Dudley Herschbach, winner of the 1986 Nobel Prize in chemistry, has a surprising perspective on what someone needs to be a good scientist:

“Interviewer:  What do you think is the most important skill or characteristic a scientist should have?  Is it curiosity or perseverance or analytical skills or something else?

Herschbach:  All of those are important, but if you ask me to say the single most important one—certainly not unique to science—but the most important one is the capacity to fall in love.  To get excited, enthralled, obsessed with some question or problem and helplessly give themselves over to their destiny.

Interviewer:  Like the mad scientist.

Herschbach:  I don’t think it’s a mad scientist so much.  I think it’s fulfillment of human potential to experience this kind of thing in your life, to be fascinated by some questions.  It’s very much manifest in many scientists I know, but also artists and musicians.  You know how many of those people struggle.  Our society undervalues them enormously and yet they are in love with what they are doing.  That is why they do it at all costs.  I think that is the most important single thing.”

–Harvard Alumni Gazette, June, 1989

I remember when I first began working in a neurobiology laboratory, and learning about the incredible intricacy and complexity of the intracellular “machinery” of neurons.  The amazing complexity of it, and the fact that somehow it all works and somehow contributes to our mental functioning…contemplating all of this conjured up in me thoughts of “God.”  The thoughts were not of an anthropomorphized God, the creator, like a clockmaker, who created all of this with his hands.  Rather, I had the sense that whatever “God” or the Tao is, is manifested in this awe-inspiring and beautiful intricacy of nature.  Although there is a popular belief that science and religion are diametrically opposed (despite the fact that some of the great scientists of history were religious, like Isaac Newton), many theoretical physicists, such as Albert Einstein and Stephen Hawking, refer in their work to God or understanding the “mind of God.”  Whether or not a scientist is a practicing member of a formal religion, or believes in God in the conventional sense, there is something in scientific work that can conjure up a sense of mystery, of awe at nature, that feels, for lack of a better word, spiritual, because it helps one become closer to the mystery of Tao.
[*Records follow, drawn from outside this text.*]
-- ==== Sys2Proof/Config.lean ====
section
/-! DEFINITION. What is fixed for the part: the free values the manual leaves open. A free value is a constant with no
body, so nothing can be proved of it and every claim holds whatever it is. -/

namespace Sys2Proof.Config

/-- What a 32-bit count of an interval record holds once it would pass 2^32 − 1. R169 gives the count 32 bits and
no rule says whether it wraps or stops (DESIGN CHOICE, assumption 8: a free value of the exact count). -/
opaque count32Past : Nat → Nat

/-- What a 64-bit Wh figure of an interval record holds once it would pass 2^64 − 1. R169 gives the figure 64 bits and
no rule says what a merge past them leaves (DESIGN CHOICE, assumption 8: a free value of the exact sum). -/
opaque energy64Past : Nat → Nat

end Sys2Proof.Config
end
“The most beautiful and most profound experience is the sensation of the mystical. It is the sower of all true science. He to whom this emotion is a stranger, who can no longer wonder and stand rapt in awe, is as good as dead. To know that what is impenetrable to us really exists, manifesting itself as the highest wisdom and the most radiant beauty which our dull faculties can comprehend only in their primitive forms – this knowledge, this feeling is at the center of true religiousness.”

Albert Einstein – “The Merging of Spirit and Science”
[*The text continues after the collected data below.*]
/-- One value for each setting of R192. Durations stand in the unit of the table. -/
structure Settings where
  sweepPeriod : Nat
  silentThreshold : Nat
  enabled : Vector Bool 16
  phases : Vector Nat 16
  cableRating : Vector Nat 16
  periodsPerCycle : Nat
  periodLength : Nat
  windowStart : Nat
  windowStop : Nat
  holdCycles : Nat
  converterRating : Vector Nat 8
  importLimit : Nat
  margin : Nat
  reserveFloor : Nat
  chargeStop : Nat
  /-- `none` is the table's value none. -/
  exportLimit : Option Nat
  probeStep : Nat
  fallbackPool : Nat
  shedHold : Nat
  restoreMargin : Nat
  shedStackDepth : Nat
  overflowPolicy : OverflowPolicy
  authorisationTimeout : Nat
  resumeWindow : Nat
  transferTimeout : Nat
  tokenFreeTransfer : Bool
  /-- Bit n marks plan n. -/
  protectedPlans : Word16
  intervalLength : Nat
  demandTarget : Nat
  ceilingA : Nat
  ceilingB : Nat
  receiptPort : Port
  authorisationPort : Port
  deriving DecidableEq, Repr

/-- The defaults of R192. -/
def Settings.defaults : Settings where
  sweepPeriod := 500
  silentThreshold := 3
  enabled := Vector.replicate 16 true
  phases := Vector.replicate 16 3
  cableRating := Vector.replicate 16 320
  periodsPerCycle := 20
  periodLength := 100
  windowStart := 4
  windowStop := 19
  holdCycles := 3
  converterRating := Vector.replicate 8 25000
  importLimit := 100000
  margin := 5000
  reserveFloor := 300
  chargeStop := 950
  exportLimit := none
  probeStep := 2000
  fallbackPool := 0
  shedHold := 5
  restoreMargin := 1500
  shedStackDepth := 16
  overflowPolicy := .wrap
  authorisationTimeout := 15
  resumeWindow := 120
  transferTimeout := 300
  tokenFreeTransfer := false
  protectedPlans := 0
  intervalLength := 900
  demandTarget := 0
  ceilingA := 0
  ceilingB := 2
  receiptPort := .b
  authorisationPort := .b

/-- The stored settings image in nonvolatile memory and whether its checksum agrees (R194, R196). -/
structure StoredImage where
  valid : Bool
  contents : Settings
  deriving DecidableEq, Repr

/-- The save state (R194): while SAVING, the copy taken at the start and the port of the request that waits. -/
inductive SaveState where
  | idle
  | saving (copy : Settings) (port : Port)
  deriving DecidableEq, Repr

/-- The Settings Store. -/
structure SettingsStore where
  /-- The working settings (R192). -/
  working : Settings
  image : StoredImage
  save : SaveState
  deriving DecidableEq, Repr

/-! ## Bay Link Controller -/

/-- A bay's link state (R12–R14). -/
inductive LinkState where
  | absent
  | scheduledWait
  | online
  | silent
  deriving DecidableEq, Repr

/-- The vehicle states of a STATUS frame (R9). -/
inductive VehicleState where
  | unplugged
  | plugged
  | demanding
  | fault
  deriving DecidableEq, Repr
“I believe in Spinoza’s God who reveals himself in the orderly harmony of what exists, not in a God who concerns himself with fates and actions of human beings.”

–Albert Einstein

“The religion of the future will be a cosmic religion. It should transcend personal God and avoid dogma and theology. Covering both the natural and the spiritual, it should be based on a religious sense arising from the experience of all things natural and spiritual as a meaningful unity. Buddhism answers this description .. If there is any religion that could cope with modern scientific needs it would be Buddhism.”

–Albert Einstein

“We know nothing about [God, the world] at all.  All our knowledge is but the knowledge of schoolchildren.  Possibly we shall know a little more than we do now, but the real nature of things, that we shall never know, never.”
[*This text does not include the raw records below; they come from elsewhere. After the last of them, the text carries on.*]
-- ==== Sys2Proof/Machine/Pricing.lean ====
section
/-! DEFINITION. Chains and what they cost: chain order (R101), attribution (R135), segments (R138), segment cost (R140),
idle fee (R141, R142), running cost estimate (R143) and the caps (R91, R144). -/

namespace Sys2Proof.Machine

/-! ## Chains -/

/-- The records reached from `r` by following at most `fuel` back-links, `r` first (R101). -/
def State.backLinks (s : State) : (fuel : Nat) → RecordId → List RecordId
  | 0, r => [r]
  | fuel + 1, r =>
    match (s.record r).backLink with
    | none => [r]
    | some earlier => r :: s.backLinks fuel earlier

/-- The members of the chain with this head in chain order, the root first (R101). With 32 records no chain needs more
than 31 back-links. -/
def State.chain (s : State) (head : RecordId) : List RecordId := (s.backLinks 31 head).reverse

/-- The root of the chain with this head (R101). -/
def State.root (s : State) (head : RecordId) : RecordId := (s.chain head).headD head

/-- The record that links back to `r`, if one does. -/
def State.successor (s : State) (r : RecordId) : Option RecordId :=
  allRecords.find? fun q => (s.record q).backLink = some r

/-- The head of the chain a record is a member of, found by going forward at most `fuel` times (R101). -/
def State.headFrom (s : State) : (fuel : Nat) → RecordId → RecordId
  | 0, r => r
  | fuel + 1, r =>
    match s.successor r with
    | none => r
    | some q => s.headFrom fuel q

/-- The head of the chain a record is a member of (R101). -/
def State.headOf (s : State) (r : RecordId) : RecordId := s.headFrom 31 r

/-- A chain's metered Wh: the sum over its members (R78). -/
def State.chainMetered (s : State) (head : RecordId) : Nat :=
  ((s.chain head).map fun r => (s.record r).metered).sum

/-- A chain's idle ms: the sum over its members (R78, R141). -/
def State.chainIdleMs (s : State) (head : RecordId) : Nat :=
  ((s.chain head).map fun r => (s.record r).idleMs).sum

/-! ## Segments and their cost -/

/-- A segment's mWh in all. -/
def Segment.total (g : Segment) : Nat := g.solar + g.battery + g.grid

/-- A delta's three amounts are added to a segment (R135). -/
def Segment.add (e : Nat) (shares : Shares) (g : Segment) : Segment :=
  { g with
    solar := g.solar + e * shares.solar
    battery := g.battery + e * shares.battery
    grid := g.grid + e * shares.grid }

/-- The segment a delta opens (R138). -/
def Segment.opened (e : Nat) (shares : Shares) (t : Triple) (now : Option SiteTime) : Segment :=
  ⟨t, now, e * shares.solar, e * shares.battery, e * shares.grid⟩

/-- A delta is added to the segment keyed by its triple, or a new segment is appended (R138). -/
def addDelta (e : Nat) (shares : Shares) (t : Triple) (now : Option SiteTime) : List Segment → List Segment
  | [] => [Segment.opened e shares t now]
  | g :: rest => if g.triple = t then g.add e shares :: rest else g :: addDelta e shares t now rest

/-- The cost of a segment in cents: N / 10^8 rounded half up (R140). -/
def Segment.cost (g : Segment) : Nat :=
  (g.solar * g.triple.solar + g.battery * g.triple.battery + g.grid * g.triple.grid + 50000000) / 100000000

/-- The cost of a record: the sum of its segments' rounded costs (R140). -/
def Record.cost (r : Record) : Nat := (r.segments.map Segment.cost).sum

/-! ## Idle fee, estimate and caps -/

/-- The idle fee for a chain's idle seconds under a page's idle schedule (R142). -/
def Page.idleFee (pg : Page) (seconds : Nat) : Nat :=
  let fee := pg.idleRate * ((seconds - 60 * pg.idleGrace) / 600)
  match pg.idleCap with
  | some cap => min fee cap
  | none => fee

/-- A chain's idle seconds (R141). -/
def State.idleSeconds (s : State) (head : RecordId) : Nat := s.chainIdleMs head / 1000

/-- The page pinned by a chain's root (R132). -/
def State.rootPage (s : State) (head : RecordId) : Page := s.pinnedPage (s.record (s.root head))

/-- A chain's idle fee (R142). -/
def State.idleFee (s : State) (head : RecordId) : Nat := (s.rootPage head).idleFee (s.idleSeconds head)

/-- A chain's running cost estimate (R143). -/
def State.estimate (s : State) (head : RecordId) : Nat :=
  ((s.chain head).map fun r => (s.record r).cost).sum + s.idleFee head

/-- Whether a chain has reached one of its head's caps (R91, R144). -/
def State.capReached (s : State) (head : RecordId) : Bool :=
  (match (s.record head).energyCap with
    | some cap => decide (cap ≤ s.chainMetered head)
    | none => false) ||
  (match (s.record head).costCap with
    | some cap => decide (cap ≤ s.estimate head)
    | none => false)

end Sys2Proof.Machine
end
–Albert Einstein, quoted in “The Expanded Quotable Einstein,” Princeton University Press, p. 207

Although, as Einstein wrote, we will never know the real nature of things (“The tao that can be told is not the eternal Tao”), the thrill of science is that it can get us a little closer to the Tao.   I think that is why kids love it, and why some adults hold on to that childlike fascination with nature and science.